« Vois-tu, si un poisson venait me trouver, moi, et me disait qu’il va partir en voyage, je lui demanderais : « Avec quel brochet ? »
N’est-ce pas : « projet », et non : « brochet » que vous voulez dire ? »
CARROLL : « Les aventures d’Alice au Pays des Merveilles » ch.10, p.152.

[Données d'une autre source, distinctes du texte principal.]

-- ==== Sys2Proof/Tests/Slice0.lean ====
section
/-!
SUPPORT. The model's own tests: what WellFormed refuses, and for every statement with hypotheses a small state and operands
that meet them.
-/

namespace Sys2Proof.Tests

set_option Elab.async false

open Sys2Proof.Machine

/-! ### WellFormed -/

theorem test_wf_opcode : (Instr.iadd ⟨0, 0, 0⟩ 0#64).wf = true ∧ (Instr.iadd ⟨0, 0, 0⟩ (0x01#64 <<< 56)).wf = false := by decide
theorem test_wf_illegal : (Instr.illegalInstruction ⟨0, 0, 0⟩ (0xFF#64 <<< 56)).wf = true ∧
    (Instr.illegalInstruction ⟨0, 0, 0⟩ 0#64).wf = false := by decide
theorem test_wf_arbiter : (Instr.arbiterRequest .fabricEgress 31 0 1 0).wf = true ∧
    (Instr.arbiterRequest .fabricEgress 32 0 1 0).wf = false ∧ (Instr.arbiterRequest .fabricEgress 31 0 0 0).wf = false ∧
    (Instr.arbiterDecision .hbmQueue 1024 0).wf = false ∧ (Instr.backoffExpire .storeBank 16384 0 0).wf = false ∧
    (Instr.emergencyPreempt .cacheSlice 128 0).wf = false ∧ (Instr.emergencyEnd .homeEndpoint 128 0).wf = false := by decide

/-- A message of a kind for the module at management address 0x8001. -/
def msg (kind : BitVec 8) : NalMsg := { path := .port, from_ := 0, kind := kind, dst := 0x8001, src := 0x8000, seq := 0, object := 0 }

theorem test_wf_message : (Instr.naloraRead (msg 1)).wf = true ∧ (Instr.naloraRead (msg 2)).wf = false ∧
    (Instr.naloraWrite { msg 2 with dataLen := 1 }).wf = false ∧ (Instr.naloraWriteG (msg 1)).wf = false ∧
    (Instr.naloraStage (msg 1)).wf = false ∧ (Instr.naloraResponse (msg 1)).wf = false ∧ (Instr.naloraIdentify (msg 1)).wf = false ∧
    (Instr.naloraNotice (msg 1)).wf = false ∧ (Instr.naloraReservedKind (msg 7)).wf = false ∧
    (Instr.keyProvision (msg 3)).wf = false := by decide

/-- A packet whose payload does not fit its length and that has no type. -/
def badPacket : Packet := { len := 1 }

theorem test_wf_packet : ({ len := 33, payload := [] } : Packet).wf = false ∧ badPacket.wf = false ∧
    ({ type := 2, len := 1, payload := [0, 0, 0, 0, 0, 0, 0, 0] } : Packet).wf = true ∧
    (Instr.fabRead badPacket .clean).wf = false ∧ (Instr.fabWrite badPacket).wf = false ∧ (Instr.fabWriteMask badPacket).wf = false ∧
    (Instr.fabAtomic badPacket .clean).wf = false ∧ (Instr.fabAtomicCont badPacket .clean).wf = false ∧
    (Instr.fabReadResp badPacket).wf = false ∧ (Instr.fabWriteAck badPacket).wf = false ∧
    (Instr.fabAtomicResp badPacket).wf = false ∧ (Instr.fabReservedType badPacket).wf = false ∧
    (Instr.fabMgmt badPacket (msg 1)).wf = false ∧ (Instr.frameReceive 0 badPacket 0 0 0).wf = false := by decide

/-- Table 2.2: units of a request. -/
theorem test_wf_unit : (Instr.arbiterRequest .stationLatch 0 0 64 0).wf = true ∧ (Instr.arbiterRequest .stationLatch 0 0 63 0).wf = false ∧
    (Instr.arbiterRequest .cacheSlice 0 0 4 0).wf = true ∧ (Instr.arbiterRequest .hbmQueue 0 0 7 0).wf = false ∧
    (Instr.arbiterRequest .storeBank 0 0 1 0).wf = true ∧ (Instr.arbiterRequest .storeBank 0 0 5 0).wf = false ∧
    (Instr.arbiterRequest .homeEndpoint 0 0 4 0).wf = false := by decide

/-- The SRAM has 32,768 bytes, and an image slot 32 MiB. -/
theorem test_wf_flash : (Instr.romStart none [] [] [] []).wf = false ∧ (Instr.fwVerifyDone [(33554432, 0)]).wf = false ∧
    (Instr.fwVerifyDone [(33554431, 0)]).wf = true := by decide

/-! ### The machine, and the Cask -/

theorem witness_StepsTakeOneCommand : State.reset.pending = [] ∧ State.reset.power.dark = false ∧
    ({ power := { hold := .off } } : State).power.dark = true ∧ (∃ t, step State.reset = .next t) ∧ State.reset.quiet = false ∧
    (let s : State := { mgmt.fw := { quietUntil := 1 } }; s.pending = [] ∧ s.quiet = true ∧ s.mgmt.fw.quietUntil ≤ s.tick.now) ∧
    ({ mgmt.fw := { quietUntil := 50000000 } } : State).tick.now < 50000000 :=
  ⟨rfl, rfl, rfl, ⟨_, rfl⟩, rfl, by decide +kernel, by decide +kernel⟩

Une tentative d'effacement/Le Projet 15

Module 15
Une imposture !

Quant à l’imposture des discours sur les « livres de chevet », on ne la dénoncera jamais assez !
La lecture précédant le sommeil est entachée d'un assoupissement progressif qui la brouille, surtout si le livre commence, justement, par évoquer l’endormissement du lecteur et la façon dont l’histoire, les visages et les lieux alimentent peu à peu ses rêves… mais quand bien même.
On s’endort donc et le lendemain, dans la même situation, on ne se souvient de rien; il faut recommencer c’est-à-dire s’arrêter à la même page :
« …l’obscurité béante d’un terrain vague…», et ainsi de suite…
Ces livres ne sont pas lus et si l’on essaie d’avancer, c’est doublement négatif :
- d’abord parce que, faute de contexte, on ne comprend rien à cette suite coupée de ses fondements,
- ensuite parce que le phénomène analysé plus haut se reproduit immanquablement et, dans le meilleur des cas, le blocage n’est que déplacé.
Faut-il alors imaginer des livres adaptés à la situation ?
Par leur composition, la disposition de leurs péripéties ou l’étagement de leurs arguments, la conception répétitive et de plus en plus lente des événements ou des raisonnements, l’espacement soigneusement calibré de leurs paragraphes ou de leurs chapitres pour morceler la tâche, ils seraient à l’image des conditions de cette lecture tardive, ils intègreraient dans leur trame et leurs descriptions cette indécision entre le rêve et la réalité, cette implication onirique constante ou cette simple fermeture des paupières alors que la tête, irrépressiblement, s’alourdit …
Mais ces livres-là, mimétiques, deviendraient transparents et ne seraient pas lus.